3. Results
A study design flowchart is presented in Figure 1. Of the 460-singleton pregnant woman recruited into this study, 423 (92%) completed the follow-up until delivery. In 11 cases (2.6%), GCF-PLAP samples were unsatisfactory for analysis and were excluded from the study; therefore, 412 cases (89.6%) were available for analysis.
The baseline characteristics of the study population are summarized in Table 1. Of the 423 pregnant women recruited and followed throughout pregnancy, 18 of them subsequently developed PE (4.3%), and five (1.2%) required delivery before 37 weeks of gestation. Maternal age, maternal weight and height, body mass index, and smoking status did not differ significantly between patients with PE and controls. Systolic blood pressure (p<0.001), diastolic blood pressure (p=0.007), and median arterial blood pressure (p=0.006), measured during early pregnancy, were significantly higher in women who developed PE when compared to controls. No statistically significant differences in periodontal parameters were identified between patients who developed PE and controls, and no statistically significant association was identified between periodontal clinical diagnosis and the subsequent development of PE (p=0.617) (Table 2). The median maternal GCF-PLAP concentration was 63.7 (interquartile range [IQR]: 88.9) pg/ml in healthy patients, 46.6 (IQR: 47.2) pg/ml in patients with gingivitis, and 42.4 (IQR: 46.7), 41.1 (IQR: 51.8), 34.7 (IQR: 46.88) pg/ml at periodontitis stage I, stage II – III and stage IV, respectively, without statistically significant differences among them (p=0.407).

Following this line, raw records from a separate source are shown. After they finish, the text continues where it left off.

-- ==== Sys2Proof/Machine/Dispatch.lean ====
section
/-! DEFINITION. One arm for each command. -/

namespace Sys2Proof.Machine

def exec (i : Instr) (s : State) : Host.Outcome State Fault Refusal :=
  match i with
  | .nop => Sys2Proof.Machine.execNop s
  | .count => Sys2Proof.Machine.execCount s
  | .build => Sys2Proof.Machine.execBuild s
  | .gencode => Sys2Proof.Machine.execGencode s
  | .wrbit bit => Sys2Proof.Machine.execWrbit bit s
  | .flush => Sys2Proof.Machine.execFlush s
  | .rdbit => Sys2Proof.Machine.execRdbit s
  | .canrd => Sys2Proof.Machine.execCanrd s
  | .cwrite => Sys2Proof.Machine.execCwrite s
  | .cread => Sys2Proof.Machine.execCread s
  | .compress => Sys2Proof.Machine.execCompress s
  | .decompress => Sys2Proof.Machine.execDecompress s
  | .clear => Sys2Proof.Machine.execClear s

end Sys2Proof.Machine
end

GCF-PLAP concentrations at 11-14 weeks were compared between patients who subsequently developed PE and controls. The median maternal GCF-PLAP concentration was significantly higher in the PE group than that of the controls (77.5 pg/ml (IQR: 41.5) vs. 41.3 pg/ml (IQR: 50.1), p=0.015) (Figure 2A). In addition, PLAP concentrations were also measured in paired plasma and GCF samples from 80 women from the same cohort. The median plasma PLAP concentrations were 24.2 pg/ml (IQR: 2.5) and 24.6 pg/ml (IQR: 7.6) in the control and PE groups, respectively. In the paired GCF samples, median PLAP concentrations were 66.1 pg/ml (IQR: 4.3) and 99 pg/ml (IQR: 17.8) in the control and PE groups, respectively (p=0.011) (Figure 2B). There was no correlation between plasma and GCF-PLAP concentrations. The observed amount of PLAP in GCF was 3- to 6-fold higher than in plasma samples.
Multiple logistic regression analysis identified an association between first-trimester systolic blood pressure (OR: 1.07; 95% CI 1.00-1.015; p=0.004) and GCF-PLAP concentrations (OR: 1.008, 95% CI 1.000-1.015; p=0.034) (Table 3) in women who subsequently developed PE. The results of the bootstrap analysis were similar to those observed in the logistic regression model (Table 3). The GCF-PLAP concentration combined with systolic blood pressure at 11-14 weeks of gestation was found to be a good predictor of PE, with a specificity of 72%, a sensitivity of 83%, a PPV of 12%, and an NPV of 99%. The positive likelihood ratio was 2.9, and the negative likelihood ratio was 0.3. The model correctly classified 72% of the women who developed PE. The AUC for GCF-PLAP concentrations alone at 11-14 weeks of gestation was 0.67; for systolic blood pressure, 0.74, and for GCF-PLAP concentrations and systolic blood pressure, 0.77 (95% CI: 0.70 – 0.85) (Figure 2C). In the sub-analysis, dividing the PE pregnancies into preterm PE (≤ 37 weeks) and term PE (> 37 weeks), the observed AUC was 0.85 (95% CI: 0.81 – 0.93) for preterm PE and 0.72 (95% CI: 0.58 - 0.82) for term PE (Figure 2D and 2D, respectively). All five cases (100%) of preterm PE observed in the current study were correctly classified by the model.